-- ==== Sys2Proof/Machine/Events.lean ====
section
/-! DEFINITION. Creating an event, the queue, and the log ring (spec/18_events_and_faults.md R464-R475; the ring's sectors
spec/16_onchip_flash.md R413, R414). -/
namespace Sys2Proof.Machine

/-- The slots of the ring: 176 positions of 32 (R413). -/
def ringSlots : Nat := 5632

/-- The severity of an event (Table EV-4); some depend on the detail. -/
def sevOf (code detail : Nat) : Nat :=
  if [0x1004, 0x1106, 0x2001, 0x2005, 0x2103, 0x2106, 0x2201, 0x2202, 0x2205, 0x2206, 0x2301, 0x2302, 0x2307, 0x2309,
      0x230A, 0x3005].contains code then 2
  else if [0x4005, 0x4006, 0x4103, 0x4107, 0x4108, 0x410A, 0x4201, 0x4202, 0x4205, 0x5003, 0x5004, 0x5005, 0x7001,
      0x7002, 0x7007].contains code then 2
  else if [0x4001, 0x4003, 0x4004, 0x4008].contains code then 3
  else if code = 0x1101 then (if detail = 3 || detail = 4 then 1 else 0)
  else if code = 0x1102 then (if detail = 0 || detail = 2 then 1 else 0)
  else if code = 0x200A then (if detail = 2 || detail = 4 then 2 else 0)
  else if [0x1001, 0x1002, 0x1003, 0x1104, 0x1202, 0x1207, 0x2003, 0x2101, 0x2107, 0x2108, 0x2208, 0x3001, 0x3003,
      0x3104, 0x4002, 0x4009].contains code then 0
  else if [0x400A, 0x4101, 0x4102, 0x4203, 0x5002].contains code then 0
  else 1

/-- The data bank of a ring slot: positions alternate between the banks (R413). -/
def slotBank (slot : Nat) : Nat := (slot / 32) % 2

/-- The data-flash sector of ring position `r` (R413). -/
def ringSector (r : Nat) : Nat := 40 + r / 2

/-- Whether an erase runs in a data bank; a suspended one does not (R405), a commit's own one does (R406, R410). -/
def State.dataErasing (s : State) (bank : Nat) : Bool :=
  (match s.fla.erase with
    | some e => e.bank = bank && !e.suspended
    | none => false)
  || s.fla.nested = some bank

/-- Whether a data bank is busy (R405): an erase runs in it, or a commit whose first erase has begun writes it (R410). -/
def State.dataBusy (s : State) (bank : Nat) : Bool :=
  s.dataErasing bank
  || (match s.svc.commit with
    | some (b, _) => b = bank && s.fla.begun
    | none => false)

/-- A slot of the ring. -/
def State.slot (s : State) (i : Nat) : Slot := tget .blank s.log.ring i

/-- Whether ring position `r` is blank (R413). -/
def State.posBlank (s : State) (r : Nat) : Bool :=
  s.log.ring.all (fun e => !(decide (e.1 / 32 = r % 176)))

/-- Queue the erase of a data-flash sector, once (R418). -/
def State.queueErase (s : State) (bank sector : Nat) : State :=
  if s.fla.queue.contains (bank, sector) then s
  else { s with fla := { s.fla with queue := s.fla.queue ++ [(bank, sector)] } }

/-- Queue the erase of ring position `r` unless it is blank. -/
def State.queuePos (s : State) (r : Nat) : State :=
  if s.posBlank r then s else s.queueErase (r % 2) (ringSector (r % 176))

/-- Whether a record can be programmed at the head now: no program before CONFIG_LOAD completes (R159), the head's bank
not busy (R414), the slot blank (R413). -/
def State.canWrite (s : State) : Bool :=
  s.loaded && !s.dataBusy (slotBank s.log.head) && s.slot s.log.head = .blank

/-- Program one record at the head: it takes the next LOG_INDEX, and the head moves on. Where the head enters position r,
position r + 3 is erased if it is not blank (R413). -/
def State.putRecord (s : State) (r : LogRec) : State :=
  let h := s.log.head
  let s := { s with log := { s.log with
      ring := tset .blank s.log.ring h (.valid r s.log.index)
      index := s.log.index + 1
      head := (h + 1) % ringSlots
      writing := h :: s.log.writing } }
  let s := s.bumpBy Reg.wordsProgrammed 8
  if (h + 1) % 32 = 0 then s.queuePos ((h / 32 + 4) % 176) else s

/-- Program records from the front of a list while the head can take them; what is left stays queued. -/
def State.drain (s : State) : List LogRec → State
  | [] => { s with log := { s.log with queue := [] } }
  | r :: rs => if s.canWrite then (s.putRecord r).drain rs else { s with log := { s.log with queue := r :: rs } }

/-- A drop (R470): LOG_DROPS, bit 0 of EV_FLAGS, the mark on the next own record, event 0x6001 owed; before CONFIG_LOAD
completes also START_LOG_DROPS (R159). -/
def State.dropRecord (s : State) : State :=
  let s := (s.bump Reg.logDrops).flag Reg.evFlags 0
  let s := if s.loaded then s else s.bump Reg.startLogDrops
  { s with log := { s.log with mark := true, owed := true } }

/-- Whether the queue takes a record of a severity (R470). -/
def State.queueTakes (s : State) (sev : Nat) : Bool :=
  let n := s.log.queue.length
  if !s.loaded then n < 64 else if 2 ≤ sev then n < 128 else n < 112

/-- Queue an own record, or drop it (R470). -/
def State.enqueue (s : State) (r : LogRec) : State :=
  if s.queueTakes r.sev then
    { s with log := { s.log with queue := s.log.queue ++ [{ r with dropped := s.log.mark }], mark := false } }
  else s.dropRecord

/-- The record of an event of severity 1 that reports drops, with the next EVENT_SEQ: 0x5008 and 0x6001 (Table EV-4). -/
def State.dropReportRec (s : State) (code a : Nat) : LogRec :=
  { tb := s.clk.tbAtTick, code := code, seq := (s.rd Reg.eventSeq + 1) % 2 ^ 32, stamp := s.stamp, sev := 1,
    node := s.rd Reg.nodeId, boot := s.rd Reg.bootCount, a := a }

/-- Queue an event record for sending over CAN (spec/17_cascade.md R455): by EVENT_TX, at most 32 waiting. A drop sets bit 10 of
CAS_FLAGS; where it was clear, event 0x5008 is logged (log entry 33). -/
def State.sendEvent (s : State) (r : LogRec) : State :=
  let tx := s.rd Reg.eventTx
  if s.coldRead || tx = 0 || (tx = 1 && r.sev = 0) then s
  else if s.cas.evTx.length < 32 then { s with cas := { s.cas with evTx := s.cas.evTx ++ [r] } }
  else
    let first := !s.bitOf Reg.casFlags 10
    let s := (s.bump Reg.eventTxDrops).flag Reg.casFlags 10
    if first then
      let r := s.dropReportRec 0x5008 (s.rd Reg.eventTxDrops)
      (s.wr Reg.eventSeq r.seq).enqueue r
    else s

/-- Event 0x6001 once the queue has room again (R470). -/
def State.payOwed (s : State) : State :=
  if s.log.owed && s.loaded && s.log.queue.length < 112 then
    let r := s.dropReportRec 0x6001 (s.rd Reg.logDrops)
    let s := { s.wr Reg.eventSeq r.seq with log := { s.log with owed := false } }
    (s.enqueue r).sendEvent r
  else s

/-- Write the queue to the ring in order as far as the head's bank allows; what is left waits (R414, R471). -/
def State.flushLog (s : State) : State :=
  let s := s.drain s.log.queue
  { s with log := { s.log with wanted := !s.log.queue.isEmpty } }.payOwed

/-- Whether a record is written at once: severity 3, the erase records of R392, event 0x7006 with detail 2 (R471). -/
def atOnceOf (code sev detail : Nat) : Bool :=
  sev = 3 || code = 0x4101 || code = 0x4102 || (code = 0x7006 && detail = 2)

/-- Cold read's records: the boot event, quarantine and password lockout, each programmed only into a blank slot of the
head's sector and only while USB_VBUS reads 4.40 V or more; else dropped without a count (R472, R122). -/
def State.coldRecord (s : State) (r : LogRec) : State :=
  if s.slot s.log.head = .blank && 4400 ≤ s.smp.usb && s.fla.erase.isNone then
    let h := s.log.head
    { s with log := { s.log with
        ring := tset .blank s.log.ring h (.valid r s.log.index), index := s.log.index + 1
        head := if (h + 1) % 32 = 0 then h else h + 1
        writing := h :: s.log.writing } }
  else s

/-- The ring through a reset: without a supply, records whose programs are under way are torn (R122, R468). -/
def Log.reset (l : Log) (warm : Bool) : Log :=
  { ring := if warm then l.ring else l.writing.foldl (fun t n => tset .blank t n .torn) l.ring }

/-- Create an event of a given severity (R464): the next EVENT_SEQ, this tick's stamp, LAST_FAULT for severity 2, the
queue or the ring, and the cascade. -/
def State.eventSev (s : State) (sev code : Nat) (obj detail a b : Nat) (ext : List Nat) : State :=
  if s.coldRead && !([0x1001, 0x1103, 0x1105].contains code) then s
  else
    let seq := (s.rd Reg.eventSeq + 1) % 2 ^ 32
    let s := s.wr Reg.eventSeq seq
    let s := if sev = 2 then (s.wr Reg.lastFaultCode code).wr Reg.lastFaultStamp s.stamp else s
    let r : LogRec := { tb := s.clk.tbAtTick, atOnce := atOnceOf code sev detail, cold := s.coldRead, held := !s.loaded,
                        code := code, seq := seq, stamp := s.stamp, sev := sev, node := s.rd Reg.nodeId,
                        boot := s.rd Reg.bootCount, obj := obj, detail := detail, a := a % 2 ^ 32, b := b % 2 ^ 32,
                        ext := ext }
    if s.coldRead then s.coldRecord r
    else if r.atOnce then
      let s := s.flushLog
      if s.log.queue.isEmpty && s.canWrite then
        let s := s.putRecord { r with dropped := s.log.mark }
        { s with log := { s.log with mark := false } }.sendEvent r
      else
        let s := s.enqueue r
        { s with log := { s.log with wanted := true } }.sendEvent r
    else (s.enqueue r).sendEvent r

/-- Create an event (Table EV-4). Values of signed parameters are given as 32-bit two's complement. -/
def State.event (s : State) (code : Nat) (obj : Nat := 0xFF) (detail a b : Nat := 0) : State :=
  s.eventSev (sevOf code detail) code obj detail a b []

/-! ### Records as bytes -/

/-- The 64 bytes of a record with a LOG_INDEX (Table EV-1). -/
def recBytes (r : LogRec) (index : Nat) : List Nat :=
  let flags := r.tb % 8 + bitIf r.atOnce 3 + bitIf r.cold 4 + bitIf r.held 5 + bitIf r.dropped 6
  let head := [r.kind, flags] ++ leBytes 2 r.code ++ leBytes 4 r.seq ++ leBytes 6 r.stamp ++ [r.sev, r.node]
    ++ leBytes 4 r.boot
  let body := if r.ext.isEmpty then [r.obj, r.detail, 0, 0] ++ leBytes 4 r.a ++ leBytes 4 r.b else r.ext
  let front := padTo 60 0 (if r.kind = 2 then 2 :: r.ext else head ++ body) ++ leBytes 2 index
  front ++ leBytes 2 (crc16 front)

/-- The bytes of ring slot `n` (R468): blank reads 0xFF; what a torn slot reads as is left open (log entry 31). -/
def slotBytes (n : Nat) : Slot → List Nat
  | .blank => List.replicate 64 0xFF
  | .torn => (List.range 64).map (fun i => (Config.tornByte (64 * n + i)).toNat)
  | .valid r i => recBytes r i.toNat

end Sys2Proof.Machine
end

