/-- Queue a plane's map page where marks are held and none is queued; none in a pour or in rest (R389). A map block that is
to be begun again is erased first (R382). -/
def State.queueMap (s : State) (pos : Nat) : State :=
  if s.pouring || s.rd Reg.isState ≠ 2 || !(s.sto.badHeld.any (fun k => k / 1024 = pos))
      || s.sto.pages.any (fun p => p.kind = 5 && p.pos = pos) then s
  else
    let m := s.nextMap pos
    let b := m / 64 % 2
    let k := blkKey pos b
    if m % 64 = 0 && !(s.blk k).blank then
      if s.sto.eraseQueue.any (fun e => e.1 = k) then s
      else { s with sto := { s.sto with eraseQueue := s.sto.eraseQueue ++ [(k, 3)] } }
    else
      let p : Page := { row := 0, page := m % 64, pos := pos, block := b, kind := 5, seq := m, ready := true,
                        image := s.mapBytes pos m }
      { s with sto := { s.sto with pages := s.sto.pages ++ [p] } }

/-- A block becomes grown bad (R389; event 0x4104). -/
def State.growBad (s : State) (k : Nat) : State :=
  if s.isBad k then s
  else
    let pos := k / 1024
    let s := { s with sto := { s.sto with badHeld := s.sto.badHeld ++ [k] } }
    let s := (s.flag Reg.isFlags 3).bump Reg.grownBadCount
    (s.event 0x4104 (dieOf pos) (planeOf pos) (k % 1024)).wornCheck.queueMap pos

/-! ### Placement (R378) -/

/-- Slots of a record: its units, one for a CLOSE (R328). -/
def Rec.slots (r : Rec) : Nat := max 1 r.units

/-- Move a row's cursor to the next place still in the row; `n` bounds the search. -/
def LogRow.seek : Nat → LogRow → LogRow
  | 0, r => r
  | n + 1, r =>
    if 16 ≤ r.pos then LogRow.seek n { r with page := r.page + 1, pos := 0 }
    else if r.mask.testBit r.pos then r
    else LogRow.seek n { r with pos := r.pos + 1 }

/-- Data slots of a page that entries name: 29 beside the block header, else 30 (R376). -/
def slotBase (page : Nat) : Nat := if page = 0 then 1 else 0

/-- Change the pages of the assignment list that satisfy a test. -/
def State.editPages (s : State) (c : Page → Bool) (f : Page → Page) : State :=
  { s with sto := { s.sto with pages := s.sto.pages.map (fun p => if c p then f p else p) } }

/-- The page whose slots are being assigned. -/
def State.curPage (s : State) : Option Page := s.sto.pages.find? (fun p => !p.ready)

/-- Open the next page of the open row, if it has one (R375, R377). -/
def State.newPage (s : State) (kind : Nat) : State :=
  match s.sto.row with
  | none => s
  | some r =>
    let r := r.seek 40
    if r.mask = 0 || 63 ≤ r.page then { s with sto := { s.sto with row := some r } }
    else
      let q := s.rd Reg.pageSeqNext
      let p : Page := { row := r.seq, page := r.page, pos := r.pos, block := r.blocks.getD r.pos 0, kind := kind,
                        seq := q, stamp := s.stamp, mask := r.mask, used := slotBase r.page,
                        head := if r.page = 0 then s.blockHeader r r.pos else [] }
      { (s.wr Reg.pageSeqNext (q + 1)) with
        sto := { s.sto with row := some { r with pos := r.pos + 1 }, pages := s.sto.pages ++ [p] } }

/-- Put an entry into the page being assigned, at its next slot; a full page is ready to program (R384). -/
def Page.put (p : Page) (e : Ent) : Page :=
  { p with ents := p.ents ++ [{ e with slot := p.used }], used := p.used + e.count, ready := 30 ≤ p.used + e.count }

/-- Pad the rest of a page (R378) and make it ready. -/
def Page.pad (p : Page) : Page :=
  if p.used < 30 then
    { p with ents := p.ents ++ [{ kind := 4, slot := p.used, count := 30 - p.used }], used := 30, ready := true }
  else { p with ready := true }

/-- Pad every page that is still being assigned (PAGE_WAIT, a seal, a row close, FLUSH). -/
def State.padOpen (s : State) : State := s.editPages (fun p => !p.ready) Page.pad

/-- A record of the crucible. -/
def State.cruOf (s : State) (stream seq : Nat) : Option CruRec :=
  s.sto.crucible.find? (fun c => c.r.stream = stream && c.r.seq = seq)

/-- A chunk of a record from a unit offset on, at most `room` slots. -/
def chunkOf (r : Rec) (off room : Nat) : Ent :=
  let n := min room (r.slots - off)
  { kind := 1, slot := 0, count := n, stream := r.stream, seq := r.seq, epoch := r.epoch, tag := r.tag,
    units := r.units, off := off, first := off = 0, last := off + n = r.slots, closes := r.closes,
    bytes := if r.units = 0 then List.replicate 512 0 else (r.data.drop (512 * off)).take (512 * n) }

/-- The entry and seal of an item other than a record. -/
def itemEnt : Item → Ent
  | .mark st e stamp => { kind := 3, slot := 0, count := 1, stream := st, epoch := e, bytes := padTo 512 0 (leBytes 6 stamp) }
  | .marker stamp c t =>
    { kind := 6, slot := 0, count := 1, bytes := padTo 512 0 (leBytes 6 stamp ++ [c, 0] ++ leBytes 2 t) }
  | .closing x => { kind := 2, slot := 0, count := 1, bytes := x.slot }
  | .record _ _ _ => { kind := 1, slot := 0, count := 1 }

**What this task involves:**
Find the word "padTo" in the entries. Copy each line that holds it.

**Exercise output:**
  let front := padTo 60 0 (if r.kind = 2 then 2 :: r.ext else head ++ body) ++ leBytes 2 index
  | .mark st e stamp => { kind := 3, slot := 0, count := 1, stream := st, epoch := e, bytes := padTo 512 0 (leBytes 6 stamp) }
    { kind := 6, slot := 0, count := 1, bytes := padTo 512 0 (leBytes 6 stamp ++ [c, 0] ++ leBytes 2 t) }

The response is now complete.